▶ Task item
Going from the top of the data below, give again each line through the one containing "(with_reducible apply kept_ackRx)", both ends kept.

▶ Data provided
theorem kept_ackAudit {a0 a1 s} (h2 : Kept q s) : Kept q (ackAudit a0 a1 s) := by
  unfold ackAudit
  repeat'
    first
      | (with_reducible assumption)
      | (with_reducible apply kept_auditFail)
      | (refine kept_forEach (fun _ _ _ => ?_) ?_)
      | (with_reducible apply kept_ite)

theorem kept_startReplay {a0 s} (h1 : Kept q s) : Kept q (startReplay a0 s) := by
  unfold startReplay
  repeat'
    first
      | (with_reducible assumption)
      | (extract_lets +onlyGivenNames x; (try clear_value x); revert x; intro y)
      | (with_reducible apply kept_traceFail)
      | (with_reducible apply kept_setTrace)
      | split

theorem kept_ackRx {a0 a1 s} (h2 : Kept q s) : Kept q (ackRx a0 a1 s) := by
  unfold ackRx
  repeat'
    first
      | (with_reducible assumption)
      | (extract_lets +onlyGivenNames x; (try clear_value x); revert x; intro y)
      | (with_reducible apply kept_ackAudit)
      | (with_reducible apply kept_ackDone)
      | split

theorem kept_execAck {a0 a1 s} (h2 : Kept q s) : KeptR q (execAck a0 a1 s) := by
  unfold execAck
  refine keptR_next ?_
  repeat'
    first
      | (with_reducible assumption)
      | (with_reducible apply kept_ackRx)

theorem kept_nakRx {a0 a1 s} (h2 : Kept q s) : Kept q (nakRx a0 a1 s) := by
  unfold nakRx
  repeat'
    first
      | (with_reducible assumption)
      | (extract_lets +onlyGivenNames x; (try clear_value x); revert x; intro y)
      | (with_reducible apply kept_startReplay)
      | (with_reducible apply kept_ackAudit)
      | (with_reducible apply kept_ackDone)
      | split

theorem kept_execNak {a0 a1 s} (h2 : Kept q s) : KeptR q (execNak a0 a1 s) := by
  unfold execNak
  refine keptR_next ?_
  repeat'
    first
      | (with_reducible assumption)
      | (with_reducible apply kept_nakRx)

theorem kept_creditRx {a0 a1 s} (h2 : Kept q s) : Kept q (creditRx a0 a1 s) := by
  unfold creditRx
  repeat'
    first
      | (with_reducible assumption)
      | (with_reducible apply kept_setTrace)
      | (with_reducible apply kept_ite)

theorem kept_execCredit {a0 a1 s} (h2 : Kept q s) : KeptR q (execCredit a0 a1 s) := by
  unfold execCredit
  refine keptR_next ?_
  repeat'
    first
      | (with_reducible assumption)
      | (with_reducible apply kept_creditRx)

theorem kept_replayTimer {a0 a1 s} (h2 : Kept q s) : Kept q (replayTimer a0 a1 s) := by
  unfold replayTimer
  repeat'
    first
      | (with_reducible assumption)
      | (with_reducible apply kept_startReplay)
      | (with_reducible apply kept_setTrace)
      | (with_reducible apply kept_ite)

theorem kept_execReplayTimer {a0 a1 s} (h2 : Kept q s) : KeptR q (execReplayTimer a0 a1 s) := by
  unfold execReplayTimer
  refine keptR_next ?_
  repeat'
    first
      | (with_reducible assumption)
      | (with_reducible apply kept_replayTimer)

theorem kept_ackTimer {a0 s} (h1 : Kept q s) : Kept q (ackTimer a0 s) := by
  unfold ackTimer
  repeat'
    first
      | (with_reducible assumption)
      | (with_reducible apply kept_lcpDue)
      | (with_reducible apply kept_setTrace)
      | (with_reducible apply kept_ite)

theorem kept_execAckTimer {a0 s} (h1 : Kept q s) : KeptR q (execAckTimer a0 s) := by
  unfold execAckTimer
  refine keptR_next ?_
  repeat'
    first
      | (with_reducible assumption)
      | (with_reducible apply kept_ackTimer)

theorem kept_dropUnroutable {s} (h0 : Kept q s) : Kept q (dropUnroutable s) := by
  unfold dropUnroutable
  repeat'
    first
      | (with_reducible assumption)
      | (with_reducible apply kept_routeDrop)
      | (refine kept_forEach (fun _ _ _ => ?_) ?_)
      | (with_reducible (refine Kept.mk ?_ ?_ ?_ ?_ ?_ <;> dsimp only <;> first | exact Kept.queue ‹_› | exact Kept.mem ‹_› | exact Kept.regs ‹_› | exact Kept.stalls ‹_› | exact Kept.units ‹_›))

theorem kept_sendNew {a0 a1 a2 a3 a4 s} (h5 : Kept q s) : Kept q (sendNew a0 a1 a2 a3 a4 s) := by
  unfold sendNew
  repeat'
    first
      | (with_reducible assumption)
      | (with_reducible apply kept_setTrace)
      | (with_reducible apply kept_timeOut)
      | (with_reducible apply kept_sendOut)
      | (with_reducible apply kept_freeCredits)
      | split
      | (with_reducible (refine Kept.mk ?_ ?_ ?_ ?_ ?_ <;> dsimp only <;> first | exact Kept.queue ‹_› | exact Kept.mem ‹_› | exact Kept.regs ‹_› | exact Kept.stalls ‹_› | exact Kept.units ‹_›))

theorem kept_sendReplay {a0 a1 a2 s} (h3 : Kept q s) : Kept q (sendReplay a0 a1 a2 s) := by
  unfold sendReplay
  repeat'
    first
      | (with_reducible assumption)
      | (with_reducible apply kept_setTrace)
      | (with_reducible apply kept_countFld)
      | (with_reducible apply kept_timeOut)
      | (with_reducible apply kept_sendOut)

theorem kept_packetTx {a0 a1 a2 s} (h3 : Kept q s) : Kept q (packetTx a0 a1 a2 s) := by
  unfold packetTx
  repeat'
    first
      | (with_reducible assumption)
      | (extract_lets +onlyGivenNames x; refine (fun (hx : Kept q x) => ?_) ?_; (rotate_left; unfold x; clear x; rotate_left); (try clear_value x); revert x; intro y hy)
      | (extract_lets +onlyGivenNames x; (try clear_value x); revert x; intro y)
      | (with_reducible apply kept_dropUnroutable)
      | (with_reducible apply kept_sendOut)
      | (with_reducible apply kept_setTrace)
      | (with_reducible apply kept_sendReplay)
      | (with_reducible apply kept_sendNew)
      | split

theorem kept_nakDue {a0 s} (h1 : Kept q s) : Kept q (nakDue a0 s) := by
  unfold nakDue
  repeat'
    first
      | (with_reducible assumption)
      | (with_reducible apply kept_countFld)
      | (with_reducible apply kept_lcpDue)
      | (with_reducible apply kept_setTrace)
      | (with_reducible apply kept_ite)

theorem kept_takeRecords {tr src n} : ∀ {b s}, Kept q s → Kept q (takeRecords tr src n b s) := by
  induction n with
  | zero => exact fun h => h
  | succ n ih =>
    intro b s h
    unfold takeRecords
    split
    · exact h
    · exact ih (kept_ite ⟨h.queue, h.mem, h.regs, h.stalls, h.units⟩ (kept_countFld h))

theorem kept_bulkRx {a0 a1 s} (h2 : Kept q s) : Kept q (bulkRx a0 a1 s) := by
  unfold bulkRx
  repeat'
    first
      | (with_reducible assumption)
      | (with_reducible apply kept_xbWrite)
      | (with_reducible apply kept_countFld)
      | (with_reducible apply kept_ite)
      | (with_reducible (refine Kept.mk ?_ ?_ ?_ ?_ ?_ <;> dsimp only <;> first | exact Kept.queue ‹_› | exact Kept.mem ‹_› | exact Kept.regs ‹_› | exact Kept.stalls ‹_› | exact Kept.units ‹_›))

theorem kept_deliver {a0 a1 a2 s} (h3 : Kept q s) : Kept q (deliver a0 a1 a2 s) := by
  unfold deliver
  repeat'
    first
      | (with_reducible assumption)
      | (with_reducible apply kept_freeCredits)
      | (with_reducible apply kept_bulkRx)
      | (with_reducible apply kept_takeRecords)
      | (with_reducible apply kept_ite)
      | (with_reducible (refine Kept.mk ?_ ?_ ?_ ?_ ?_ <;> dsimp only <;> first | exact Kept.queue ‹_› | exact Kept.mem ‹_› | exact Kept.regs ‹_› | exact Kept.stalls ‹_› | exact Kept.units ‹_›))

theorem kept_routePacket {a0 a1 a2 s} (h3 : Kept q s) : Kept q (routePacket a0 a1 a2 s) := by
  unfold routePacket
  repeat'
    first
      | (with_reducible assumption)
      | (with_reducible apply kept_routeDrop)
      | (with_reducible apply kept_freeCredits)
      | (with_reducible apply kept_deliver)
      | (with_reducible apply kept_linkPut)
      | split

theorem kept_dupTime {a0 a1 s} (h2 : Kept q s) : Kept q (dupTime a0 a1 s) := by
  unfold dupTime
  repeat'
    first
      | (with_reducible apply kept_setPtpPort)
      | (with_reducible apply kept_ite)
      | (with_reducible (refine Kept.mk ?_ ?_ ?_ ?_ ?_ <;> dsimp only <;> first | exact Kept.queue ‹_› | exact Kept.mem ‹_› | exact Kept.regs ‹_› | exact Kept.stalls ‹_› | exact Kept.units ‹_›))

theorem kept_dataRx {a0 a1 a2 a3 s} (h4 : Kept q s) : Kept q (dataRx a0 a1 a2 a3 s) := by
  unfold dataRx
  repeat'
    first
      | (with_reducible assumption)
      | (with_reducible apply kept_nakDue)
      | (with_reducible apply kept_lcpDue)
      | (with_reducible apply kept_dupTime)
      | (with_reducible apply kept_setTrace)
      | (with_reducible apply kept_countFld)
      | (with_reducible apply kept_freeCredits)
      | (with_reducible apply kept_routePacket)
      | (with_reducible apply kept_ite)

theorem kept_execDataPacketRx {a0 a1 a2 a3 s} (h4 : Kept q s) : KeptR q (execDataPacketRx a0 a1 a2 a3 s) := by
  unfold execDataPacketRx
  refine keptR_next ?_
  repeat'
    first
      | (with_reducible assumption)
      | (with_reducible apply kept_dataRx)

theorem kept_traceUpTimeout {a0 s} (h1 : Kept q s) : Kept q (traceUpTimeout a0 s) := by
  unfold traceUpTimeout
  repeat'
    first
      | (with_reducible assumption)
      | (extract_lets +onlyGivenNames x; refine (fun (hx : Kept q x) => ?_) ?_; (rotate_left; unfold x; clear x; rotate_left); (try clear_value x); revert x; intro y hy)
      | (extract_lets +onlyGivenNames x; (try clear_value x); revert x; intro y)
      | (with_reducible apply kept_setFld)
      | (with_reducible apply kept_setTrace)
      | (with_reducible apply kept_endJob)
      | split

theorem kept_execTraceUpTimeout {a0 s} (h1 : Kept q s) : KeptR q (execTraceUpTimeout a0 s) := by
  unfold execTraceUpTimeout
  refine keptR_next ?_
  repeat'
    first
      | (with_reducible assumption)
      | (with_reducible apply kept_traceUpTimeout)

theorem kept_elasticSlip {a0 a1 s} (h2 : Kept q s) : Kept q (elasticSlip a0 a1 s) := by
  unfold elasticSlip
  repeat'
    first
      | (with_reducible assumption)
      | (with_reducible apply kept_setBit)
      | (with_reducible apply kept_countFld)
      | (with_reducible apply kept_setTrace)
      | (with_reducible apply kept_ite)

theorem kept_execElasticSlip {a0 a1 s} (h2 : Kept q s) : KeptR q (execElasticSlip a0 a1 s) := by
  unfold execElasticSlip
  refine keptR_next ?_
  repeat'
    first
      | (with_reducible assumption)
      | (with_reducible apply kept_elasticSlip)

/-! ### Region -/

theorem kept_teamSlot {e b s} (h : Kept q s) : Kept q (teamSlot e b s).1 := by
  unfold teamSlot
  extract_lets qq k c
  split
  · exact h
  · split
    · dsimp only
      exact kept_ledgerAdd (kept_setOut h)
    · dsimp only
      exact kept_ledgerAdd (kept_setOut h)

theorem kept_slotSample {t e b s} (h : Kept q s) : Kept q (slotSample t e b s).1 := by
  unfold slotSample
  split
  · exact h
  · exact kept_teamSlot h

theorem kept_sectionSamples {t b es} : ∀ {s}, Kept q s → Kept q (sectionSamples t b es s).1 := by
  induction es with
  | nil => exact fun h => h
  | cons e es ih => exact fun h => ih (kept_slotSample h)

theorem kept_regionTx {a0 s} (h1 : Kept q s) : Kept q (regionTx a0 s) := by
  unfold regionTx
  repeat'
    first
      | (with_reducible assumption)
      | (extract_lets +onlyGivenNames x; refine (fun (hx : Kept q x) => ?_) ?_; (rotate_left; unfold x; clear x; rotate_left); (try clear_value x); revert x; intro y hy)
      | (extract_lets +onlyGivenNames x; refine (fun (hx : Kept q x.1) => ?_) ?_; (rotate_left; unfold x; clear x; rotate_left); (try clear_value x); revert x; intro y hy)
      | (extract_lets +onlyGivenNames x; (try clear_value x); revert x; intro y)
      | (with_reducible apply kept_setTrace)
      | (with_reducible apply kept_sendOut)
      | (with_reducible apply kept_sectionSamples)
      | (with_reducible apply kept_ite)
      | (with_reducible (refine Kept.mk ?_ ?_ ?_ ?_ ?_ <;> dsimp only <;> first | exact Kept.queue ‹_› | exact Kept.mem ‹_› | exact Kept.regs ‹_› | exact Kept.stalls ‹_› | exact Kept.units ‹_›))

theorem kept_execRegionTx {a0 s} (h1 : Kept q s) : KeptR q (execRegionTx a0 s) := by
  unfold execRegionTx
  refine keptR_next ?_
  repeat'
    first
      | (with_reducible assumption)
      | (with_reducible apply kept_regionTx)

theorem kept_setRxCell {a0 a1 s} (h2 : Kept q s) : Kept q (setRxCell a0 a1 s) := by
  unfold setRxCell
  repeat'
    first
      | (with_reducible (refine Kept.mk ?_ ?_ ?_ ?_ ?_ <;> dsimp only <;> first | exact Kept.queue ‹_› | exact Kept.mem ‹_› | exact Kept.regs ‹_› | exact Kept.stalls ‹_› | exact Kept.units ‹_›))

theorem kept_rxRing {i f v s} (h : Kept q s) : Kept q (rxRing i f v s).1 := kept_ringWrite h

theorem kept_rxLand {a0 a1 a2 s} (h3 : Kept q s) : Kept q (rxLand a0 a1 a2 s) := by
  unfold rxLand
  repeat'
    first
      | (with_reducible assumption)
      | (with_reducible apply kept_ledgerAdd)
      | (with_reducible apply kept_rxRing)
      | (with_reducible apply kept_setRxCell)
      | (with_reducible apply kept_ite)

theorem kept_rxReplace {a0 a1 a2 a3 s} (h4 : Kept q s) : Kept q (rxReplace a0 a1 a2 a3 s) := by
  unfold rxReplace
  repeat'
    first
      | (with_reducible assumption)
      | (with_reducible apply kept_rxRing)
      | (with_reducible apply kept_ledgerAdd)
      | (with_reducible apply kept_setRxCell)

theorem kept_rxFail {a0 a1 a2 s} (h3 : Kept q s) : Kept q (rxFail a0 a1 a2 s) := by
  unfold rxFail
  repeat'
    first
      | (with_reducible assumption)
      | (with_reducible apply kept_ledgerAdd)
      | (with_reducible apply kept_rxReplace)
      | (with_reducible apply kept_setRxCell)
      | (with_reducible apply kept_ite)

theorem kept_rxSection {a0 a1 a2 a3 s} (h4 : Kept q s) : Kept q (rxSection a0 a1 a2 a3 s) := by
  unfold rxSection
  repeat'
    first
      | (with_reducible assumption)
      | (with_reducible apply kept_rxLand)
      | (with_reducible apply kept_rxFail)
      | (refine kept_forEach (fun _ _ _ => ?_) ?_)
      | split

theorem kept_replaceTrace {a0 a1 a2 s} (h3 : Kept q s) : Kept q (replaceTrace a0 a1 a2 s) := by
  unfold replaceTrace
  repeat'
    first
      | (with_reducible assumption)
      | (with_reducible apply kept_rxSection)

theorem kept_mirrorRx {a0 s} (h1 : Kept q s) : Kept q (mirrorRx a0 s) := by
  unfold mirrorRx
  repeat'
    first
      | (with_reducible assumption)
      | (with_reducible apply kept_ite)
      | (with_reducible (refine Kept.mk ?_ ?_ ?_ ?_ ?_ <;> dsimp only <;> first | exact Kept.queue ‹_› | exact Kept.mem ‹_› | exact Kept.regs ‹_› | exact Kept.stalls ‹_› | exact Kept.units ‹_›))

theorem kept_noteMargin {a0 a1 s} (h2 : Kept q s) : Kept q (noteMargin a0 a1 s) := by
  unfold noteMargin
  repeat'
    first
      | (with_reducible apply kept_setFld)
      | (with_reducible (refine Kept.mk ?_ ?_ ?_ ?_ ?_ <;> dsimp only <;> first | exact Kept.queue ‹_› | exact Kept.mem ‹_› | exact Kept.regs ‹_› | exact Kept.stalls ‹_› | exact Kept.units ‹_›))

▶ Finished exercise
theorem kept_ackAudit {a0 a1 s} (h2 : Kept q s) : Kept q (ackAudit a0 a1 s) := by
  unfold ackAudit
  repeat'
    first
      | (with_reducible assumption)
      | (with_reducible apply kept_auditFail)
      | (refine kept_forEach (fun _ _ _ => ?_) ?_)
      | (with_reducible apply kept_ite)

theorem kept_startReplay {a0 s} (h1 : Kept q s) : Kept q (startReplay a0 s) := by
  unfold startReplay
  repeat'
    first
      | (with_reducible assumption)
      | (extract_lets +onlyGivenNames x; (try clear_value x); revert x; intro y)
      | (with_reducible apply kept_traceFail)
      | (with_reducible apply kept_setTrace)
      | split

theorem kept_ackRx {a0 a1 s} (h2 : Kept q s) : Kept q (ackRx a0 a1 s) := by
  unfold ackRx
  repeat'
    first
      | (with_reducible assumption)
      | (extract_lets +onlyGivenNames x; (try clear_value x); revert x; intro y)
      | (with_reducible apply kept_ackAudit)
      | (with_reducible apply kept_ackDone)
      | split

theorem kept_execAck {a0 a1 s} (h2 : Kept q s) : KeptR q (execAck a0 a1 s) := by
  unfold execAck
  refine keptR_next ?_
  repeat'
    first
      | (with_reducible assumption)
      | (with_reducible apply kept_ackRx)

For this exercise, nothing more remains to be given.